[DATA]
/-- Why a context is parked (R103). -/
inductive Wait where
  /-- the value of an off-core load (R26) or atomic (R36) -/
  | load
  /-- a load or atomic that cannot be performed in its cycle -/
  | queue (w : Held)
  /-- a load or atomic of a frame whose policy tag the home is clearing (R363) -/
  | clearing (frame : Nat)
  /-- a register that awaits an arrival (R163) -/
  | reg (cls n : Nat)
  /-- a store queue that is full (R141) -/
  | sqRoom
  /-- an engine command queue that is full -/
  | cmdRoom (eng : Nat)
  /-- an arrival credit (R165) -/
  | credit
  /-- an element of stream generator g (R179, R244) -/
  | stream (g : Nat)
  /-- a pending tile register (R219) -/
  | tile (n : Nat)
  /-- entries of a fibre (R287) -/
  | fibre (n : Nat)
  /-- every remaining entry of two fibres (R288) -/
  | dot (a b : Nat)
  /-- `mwait` until time t (R151) -/
  | watch (t : Nat)
  /-- `wfm` (R273) -/
  | mailbox
  /-- `mwcnt` on a message counter (R257) -/
  | counter (n : Nat) (threshold : BitVec 32)
  /-- a gang barrier (R154) -/
  | barrier
  /-- `hjoin` on helper slots (R135) -/
  | join (mask : BitVec 10)
  /-- `hend` (R134) -/
  | ending
  /-- an engine's answer (R327, R383, R400) -/
  | answer (eng : Nat)
  /-- as `answer`, given up for a mailbox interrupt (R336) -/
  | ask (eng : Nat)
  /-- a translation walk of a load (R343) -/
  | walk
  /-- its saved registers, which are being read (R167) -/
  | restore
deriving DecidableEq, Repr

/-- Why a context is halted. -/
inductive HaltCause where
  | stop | double
deriving DecidableEq, Repr

/-- The state of a context slot (R93). -/
inductive Run where
  | idle
  | ready
  | issuing
  | parked (w : Wait)
  | halted (c : HaltCause) (before : Option Wait)
deriving DecidableEq, Repr

/-- How the next block is entered: not at a header, by fall-through (R50), after a loop redirect (R106), or at TVEC (R108); after `rfe` the program counter may
name an extension word (R111); a context that RESUME has released from a double trap is first to return as by `rfe` (R109). -/
inductive Entry where
  | inside | fall | direct | vector | resume | returning
deriving DecidableEq, Repr

/-- How a returned value is written back: to a w register with n bytes (sign-extended), as a granule with its tag, as a pair, to a v
register under a lane mask, or broadcast. -/
inductive Back where
  | word (d : Fin 64) (n : Nat) (sx : Bool)
  | granule (d : Fin 64) (lc : Bool)
  | pair (d : Fin 64)
  | vec (d : Fin 64) (mask : BitVec 128)
  | bcast (d : Fin 64) (n : Nat) (mask : BitVec 128)
  /-- the constant of a K form, with which its instruction issues again (R58, R117) -/
  | konst
  | none
deriving DecidableEq, Repr

/-- An off-core load or atomic that its context waits for: where the value goes, bytes forwarded from the store queue (R27), the packets of it that have
not been served, the bytes served so far with the tag, and the lowest poisoned byte that they met. -/
structure Pending where
  back   : Back
  pops   : List Nat
  words  : Nat
  fwd    : BitVec 1024
  fwdMask : BitVec 128
  fwdTag : Option Bool
  ea     : Nat
  left   : Nat
  acc    : BitVec 1024
  tag    : Bool
  poison : Option Nat
deriving DecidableEq, Repr

/-- One context slot (R93, R98, R100). -/
structure Ctx where
  w : Vector Wreg 64
  v : Vector (BitVec 1024) 32
  p : Vector Word 8
  lc : Vector (BitVec 128) 4
  fm : Vector Word 8
  cw : Vector Wreg 8
  mb : Vector (BitVec 128) 8
  tb : Vector (BitVec 128) 8
  tbPend : BitVec 8
  fb : Vector Fibre 8
  sg : Vector Stream 8
  st : Word
  epc : Word
  esr : Word
  ecause : Word
  einfo : Word
  erh : Word
  /-- of the block whose header stands at `erh`, where the trap struck inside it: its LEN and PFH as they were read at its entry, and the word that trap entry left in
  EPC, known to begin an instruction (R108, R111, log 97) -/
  erl : Option (Nat × Nat × Option Word)
  tvec : Wreg
  hdrop : BitVec 32
  ident : BitVec 20
  gen : BitVec 8
  tenant : Nat
  /-- code capability (R125), and the capability through which the current block was entered -/
  code : Wreg
  fcap : Wreg
  /-- program counter, header of the current block and its LEN -/
  pc : Word
  hdr : Word
  len : Nat
  entry : Entry
  run : Run
  dbl : Bool
  awW : Word
  awV : BitVec 32
  awP : BitVec 8
  povr : Option Word
  rovf : Option Word
  mbox : List (BitVec 128)
  seqs : Vector (BitVec 16) 9
  sq : List SqEntry
  aset : List Agent
  credits : Nat
  allow : Nat
  failedMon : Bool
  stopMark : Bool
  ras : List Word
  pend : Option Pending
  /-- an engine's answer that it waits for, and the registers its instruction has read (R327, R383, R400) -/
  answer : Option (Nat × List Nat)
  /-- running continuation: queue slot, handle, priority, frame capability (R377); yield signal (R378) -/
  cont : Option (Nat × BitVec 32 × Nat × Wreg)
  yieldSig : Bool
  /-- a translation walk it waits for: tenant and page, and the fault it ended with (R343) -/
  walk : Option (Nat × Nat)
  walkFault : Option (Nat × Nat)
  /-- the instruction waits without passing issue (R133) -/
  stalled : Bool
  /-- the instruction has passed issue and is to look again (R103); for `mwait` the cycle of its timeout -/
  passed : Option Nat
  /-- the weight of the instruction has been counted: it issued, parked, and is to look again (R105) -/
  counted : Bool
  /-- a gang barrier instance that this context waits in has completed with this value (R154) -/
  gbar : Option Word
  /-- the constant that a K form has read and issues again with (R58, R117) -/
  kv : Option Word
  /-- the order in which it parked for room in a command queue (R201, R241) -/
  place : Option Nat
  /-- PFH of the current block while its hint may still be acted on (R54) -/
  pfh : Nat
  isOpen : Bool
deriving DecidableEq, Repr

/-- An idle slot: every register at its reset value of R98 and R100. -/
def Ctx.reset : Ctx where
  w := Vector.replicate 64 .zero
  v := Vector.replicate 32 0
  p := Vector.replicate 8 0
  lc := Vector.replicate 4 0
  fm := Vector.replicate 8 0x7E030739#64
  cw := Vector.replicate 8 .zero
  mb := Vector.replicate 8 0
  tb := Vector.replicate 8 0
  tbPend := 0
  fb := Vector.replicate 8 .closed
  sg := Vector.replicate 8 .reset
  st := 0
  epc := 0
  esr := 0
  ecause := 0
  einfo := 0
  erh := 0
  erl := none
  tvec := .zero
  hdrop := 0
  ident := 0
  gen := 0
  tenant := 0
  code := .zero
  fcap := .zero
  pc := 0
  hdr := 0
  len := 0
  entry := .inside
  run := .idle
  dbl := false
  awW := 0
  awV := 0
  awP := 0
  povr := none
  rovf := none
  mbox := []
  seqs := Vector.replicate 9 0
  sq := []
  aset := []
  credits := 0
  allow := 0
  failedMon := false
  stopMark := false
  ras := []
  pend := none
  answer := none
  cont := none
  yieldSig := false
  walk := none
  walkFault := none
  stalled := false
  passed := none
  counted := false
  gbar := none
  kv := none
  place := none
  pfh := 0
  isOpen := false

/-! ### Cores -/

/-- An element of an accumulator (R198). -/
structure Elem where
  q   : BitVec 96
  tag : BitVec 2
  msk : Bool
deriving DecidableEq, Repr

/-- An accumulator: elements at 32 × row + column, unlisted ones zero, and the control word (R198, R199). -/
structure Accum where
  elems  : Tab Elem
  anchor : BitVec 12
  triv   : Bool
deriving DecidableEq, Repr

/-- A posted receive (R254). -/
structure PostedRecv where
  buf : Wreg
  src : BitVec 20
  any : Bool
  tagv : BitVec 32
  tmsk : BitVec 32
  len : BitVec 3
  mc  : Fin 32
deriving DecidableEq, Repr

/-- A message of the transfer engine in flight or in an overflow queue (R253, R255). -/
structure Msg where
  target : Nat
  sender : BitVec 20
  sgen   : BitVec 8
  sh     : Nat
  sslot  : Nat
  tenant : Nat
  dev    : Nat
  seq    : BitVec 16
  tagv   : BitVec 32
  body   : List (BitVec 128)
  after  : Nat
deriving DecidableEq, Repr

/-- A delivery whose counter has yet to be incremented (R255 step 3). -/
structure Delivery where
  mc : Fin 32
deriving DecidableEq, Repr

/-- A watch entry of a core (R150): its context slot, its line, and the code it fired with. -/
structure Watch where
  slot  : Nat
  line  : Nat
  fired : Option Nat
deriving DecidableEq, Repr

/-- A translation that a TLB holds (R342, R343). -/
structure TlbEntry where
  tenant : Nat
  va     : Nat
  bits   : Nat
  pa     : Nat
  rd     : Bool
  wr     : Bool
  ex     : Bool
  pol    : Fin 4
  home   : Nat
deriving DecidableEq, Repr

/-- What a kernel run waits for (R280, R281). -/
inductive KWait where
  | kld (d ea : Nat)
  /-- a gather: its address, size, and the bytes once read, with their poison -/
  | gather (ea n : Nat) (got : Option (BitVec 128 × Bool))
  /-- a scatter, and whether its target has been checked -/
  | scatter (ea n : Nat) (seen : Bool)
  | ended
  /-- a walker fault, cause and address -/
  | fault (code addr : Nat)
deriving DecidableEq, Repr

/-- One run of a kernel by a walker (R280): element number, registers, next word, what it waits for, and whether its gather or scatter has been applied, which
commits it (R281). -/
structure KRun where
  elem  : Nat
  regs  : List (BitVec 64)
  kpc   : Nat
  wait  : KWait
  applied : Bool
deriving DecidableEq, Repr

/-- A walker (R277, R280-R285): the command it runs, the next element to run, indices read ahead, runs in flight, runs committed, and
gathers or scatters numbered. -/
structure Walker where
  busy  : Bool
  slotK : Fin 4
  flt   : Bool
  cmd   : Option Cmd
  next  : Nat
  read  : List (BitVec 64)
  runs  : List KRun
  done  : Nat
  cnt   : Nat
deriving DecidableEq, Repr

/-- An idle walker. -/
def Walker.idle : Walker := ⟨false, 0, false, none, 0, [], [], 0, 0⟩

[PROMPT] Return each line among the entries that holds the word "parked".

[TASK OUTPUT]
/-- Why a context is parked (R103). -/
  | parked (w : Wait)
  /-- the weight of the instruction has been counted: it issued, parked, and is to look again (R105) -/
  /-- the order in which it parked for room in a command queue (R201, R241) -/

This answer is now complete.